Quote all of the entries word for word.

[Collected data]
....................
-- ==== Sys2Proof/Machine/BlockCipher.lean ====
section
/-! DEFINITION. The Feistel-round engine (R160, R162) and ENCRYPT and DECRYPT. -/

namespace Sys2Proof.Machine

variable {n : Nat}

/-- One pass of the encryption loop at i = 2j: R2(x, y, k[i], k[i+1]) (R160). -/
def encryptPass (k : Nat → BitVec n) (b : Block n) (j : Nat) : Block n :=
  pairStep b.1 b.2 (k (2 * j)) (k (2 * j + 1))

/-- One pass of the decryption loop at i = 2j: (y, x) ← R2(y, x, k[i+1], k[i]) (R162). -/
def decryptPass (k : Nat → BitVec n) (b : Block n) (j : Nat) : Block n :=
  (pairStep b.2 b.1 (k (2 * j + 1)) (k (2 * j))).swap

/-- Encrypt_V: the loop over i = 0, 2, 4, … < R - 1, then the odd tail with its swap (R160). -/
def encryptBlock (rounds : Nat) (k : Nat → BitVec n) (b : Block n) : Block n :=
  let (x, y) := (List.range (rounds / 2)).foldl (encryptPass k) b
  if rounds % 2 = 1 then (y ^^^ mix x ^^^ k (rounds - 1), x) else (x, y)

/-- Decrypt_V: the odd tail undone first, then the loop downwards (R162). -/
def decryptBlock (rounds : Nat) (k : Nat → BitVec n) (b : Block n) : Block n :=
  let (x, y) := if rounds % 2 = 1 then (b.2, b.1 ^^^ k (rounds - 1) ^^^ mix b.2) else b
  (List.range (rounds / 2)).reverse.foldl (decryptPass k) (x, y)

/-- k[i] = rk[i][w-1:0] (R164, R165); asked for i < R ≤ 72 only (log 17). -/
def ramKey (rk : Vector (BitVec 64) 72) (i : Nat) : BitVec n := ((rk[i]?).getD 0).setWidth n

/-- A block command under the loaded variant: NOKEY without one, else the transform of the DIN block in DOUT (R164, R165). -/
def blockCommand
    (transform : (n : Nat) → (rounds : Nat) → (k : Nat → BitVec n) → Block n → Block n) (s : State) : State :=
  match s.variant with
  | none => s.completeError .nokey
  | some V =>
    (s.writeDout (blockResult V.width
      (transform V.width.bits V.rounds (ramKey s.rk) (blockOperand V.width s.din)))).completeOk

/-- ENCRYPT (R164). -/
def execEncrypt (s : State) : Host.Outcome State Fault Refusal :=
  .next (blockCommand (fun _ => encryptBlock) s)

/-- DECRYPT (R165). -/
def execDecrypt (s : State) : Host.Outcome State Fault Refusal :=
  .next (blockCommand (fun _ => decryptBlock) s)

end Sys2Proof.Machine
end

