-- ==== Sys2Proof/Machine/Lifecycle.lean ====
section
/-! DEFINITION. The commands without cipher arithmetic: NOP and ZEROIZE. -/

namespace Sys2Proof.Machine

/-- NOP completes without effect (R193). -/
def execNop (s : State) : Host.Outcome State Fault Refusal :=
  .next s.completeOk

/-- ZEROIZE wipes the schedule, the keys, the block buffers and the variant (R194). -/
def execZeroize (s : State) : Host.Outcome State Fault Refusal :=
  .next s.wipe.completeOk

end Sys2Proof.Machine
end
....................
### COMPLETED EXERCISE
-- ==== Sys2Proof/Machine/BlockCipher.lean ====
section
/-! DEFINITION. The Feistel-round engine (R160, R162) and ENCRYPT and DECRYPT. -/

namespace Sys2Proof.Machine

variable {n : Nat}

/-- One pass of the encryption loop at i = 2j: R2(x, y, k[i], k[i+1]) (R160). -/
def encryptPass (k : Nat → BitVec n) (b : Block n) (j : Nat) : Block n :=
  pairStep b.1 b.2 (k (2 * j)) (k (2 * j + 1))

/-- One pass of the decryption loop at i = 2j: (y, x) ← R2(y, x, k[i+1], k[i]) (R162). -/
def decryptPass (k : Nat → BitVec n) (b : Block n) (j : Nat) : Block n :=
  (pairStep b.2 b.1 (k (2 * j + 1)) (k (2 * j))).swap

/-- Encrypt_V: the loop over i = 0, 2, 4, … < R - 1, then the odd tail with its swap (R160). -/
def encryptBlock (rounds : Nat) (k : Nat → BitVec n) (b : Block n) : Block n :=
  let (x, y) := (List.range (rounds / 2)).foldl (encryptPass k) b
  if rounds % 2 = 1 then (y ^^^ mix x ^^^ k (rounds - 1), x) else (x, y)

/-- Decrypt_V: the odd tail undone first, then the loop downwards (R162). -/
def decryptBlock (rounds : Nat) (k : Nat → BitVec n) (b : Block n) : Block n :=
  let (x, y) := if rounds % 2 = 1 then (b.2, b.1 ^^^ k (rounds - 1) ^^^ mix b.2) else b
  (List.range (rounds / 2)).reverse.foldl (decryptPass k) (x, y)

/-- k[i] = rk[i][w-1:0] (R164, R165); asked for i < R ≤ 72 only (log 17). -/
def ramKey (rk : Vector (BitVec 64) 72) (i : Nat) : BitVec n := ((rk[i]?).getD 0).setWidth n

/-- A block command under the loaded variant: NOKEY without one, else the transform of the DIN block in DOUT (R164, R165). -/
def blockCommand
    (transform : (n : Nat) → (rounds : Nat) → (k : Nat → BitVec n) → Block n → Block n) (s : State) : State :=
  match s.variant with
  | none => s.completeError .nokey
  | some V =>
    (s.writeDout (blockResult V.width
      (transform V.width.bits V.rounds (ramKey s.rk) (blockOperand V.width s.din)))).completeOk

/-- ENCRYPT (R164). -/
def execEncrypt (s : State) : Host.Outcome State Fault Refusal :=
  .next (blockCommand (fun _ => encryptBlock) s)

/-- DECRYPT (R165). -/
def execDecrypt (s : State) : Host.Outcome State Fault Refusal :=
  .next (blockCommand (fun _ => decryptBlock) s)

end Sys2Proof.Machine
end

-- ==== Sys2Proof/Machine/Lifecycle.lean ====
section
/-! DEFINITION. The commands without cipher arithmetic: NOP and ZEROIZE. -/

namespace Sys2Proof.Machine

/-- NOP completes without effect (R193). -/
def execNop (s : State) : Host.Outcome State Fault Refusal :=
  .next s.completeOk

/-- ZEROIZE wipes the schedule, the keys, the block buffers and the variant (R194). -/
def execZeroize (s : State) : Host.Outcome State Fault Refusal :=
  .next s.wipe.completeOk

end Sys2Proof.Machine
end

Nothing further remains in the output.